The BladeRF is an affordable USB 3.0 Software Defined Radio (SDR) designed to allow students and RF enthusiasts to explore wireless communication, and to provide professionals with a versatile COTS waveform development platform. BladeRF is available for Linux, OSX, and Windows. All host software, firmware, and HDL are released under open source licenses and schematics are freely available. The FPGA and USB peripheral controller are programmable with free vendor-supplied tools and SDKs.



  • Frequency range of 300 MHz to 3.8 GHz
    • Extendable down to HF/VHF bands with the XB-200 Module
  • Independent RX and TX signal paths
    • Half or full duplex operation
    • Per-channel frequency, sample rate, bandwidth, and gain settings
    • Direct access to analog ADC/DAC pins
  • USB 3.0 Support
    • Cypress FX3 SuperSpeed peripheral controller with integrated ARM926EJ-S
    • Backwards compatible with USB 2.0 (with sample rate limitations)
  • Up to 28 MHz of instantaneous bandwidth
    • Software-selectable filter options from 1.5 MHz to 28 MHz
  • Arbitrary sample rates up to 40 MSPS
    • 12-bit IQ samples
  • Factory Calibrated 1 PPM VCTCXO
    • Calibrated within 1 Hz of 38.4 MHz reference
  • Altera Cyclone IV FPGA
    • 40 kLE or 115 kLE options available for custom signal processing and hardware accelerators
  • Fully Customizable
    • Expansion port with 32 I/O pins
    • JTAG connectors
    • SMB connector for MIMO configuration
  • Power
    • Fully bus powered over USB 3.0
    • Optionally powered via external 5V DC jack



IETF Protocol to Access White Space (PAWS) Implementation

PAWS is an application layer protocol that allows use of spectrum for secondary users, and at the same time prevents interference for the primary user. A client device intending to use white space (WS) spectrum uses PAWS to contact the Spectrum database for querying re WS spectrum availability information. The database in turn schedules time of use and channel allocation for the device based on devices’ geo-location and applicable rule sets. From the client perspective, every time it wants to use WS spectrum, it needs to use a method which returns the availabilities of the spectrum as well as a proper power level. The database sends a list of allowed time/frequency/power values to the client to choose from. PAWS also includes other functionalities such as spectrum use notification from client to database. Below is a brief summary of the functionalities supported by PAWS: (bolded parts are required, others are optional)

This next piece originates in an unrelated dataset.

-- ==== Sys2Proof/Machine/Core.lean ====
section
/-! DEFINITION. The machine the host takes: its state type, its step, and its state after reset. -/

def Sys2Proof.core : Host.Core := { State := Sys2Proof.Machine.State, Fault := Sys2Proof.Machine.Fault, Refusal := Sys2Proof.Machine.Refusal, step := Sys2Proof.Machine.step, reset := Sys2Proof.Machine.State.reset }
end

  1. Database discovery from master device side
  2. Initialization from master device side
  3. Device registration at database side, but it is optional, and it can be implemented as separate component, or as part of Available spectrum query
  4. Available spectrum query for both master device and database
  5. Device validation
  6. Spectrum Use notify at device and database, when database requires it, database lets device knows in its Available spectrum query responses, then device reports its usage later



Headless (stand-alone) Blade-RF

As figure 1 shows, previous system configuration on blade-RF board supported data link and physical layer and was dependent to a host pc. Host pc was part of the system to run network, transport and application layer. In this architecture, Network layer is developed as a part of this system on the host pc, and transport layer is supported by Linux kernel.


Figure 1– System Architecture Dependent to Host PC

Although this system works with a host pc, there are several applications that system needs to work completely standalone. In headless blade-RF project a new architecture will be implemented which provides stand-alone mode for blade-RF. Stand-alone architecture will be used in different applications. As an access point, blade-RF needs to support network layer and this will be in new architecture. The other use of blade-RF boards is in embedded systems design and in these applications, system need to support application layer. In future design, blade-RF architecture will able also to run application layer on board.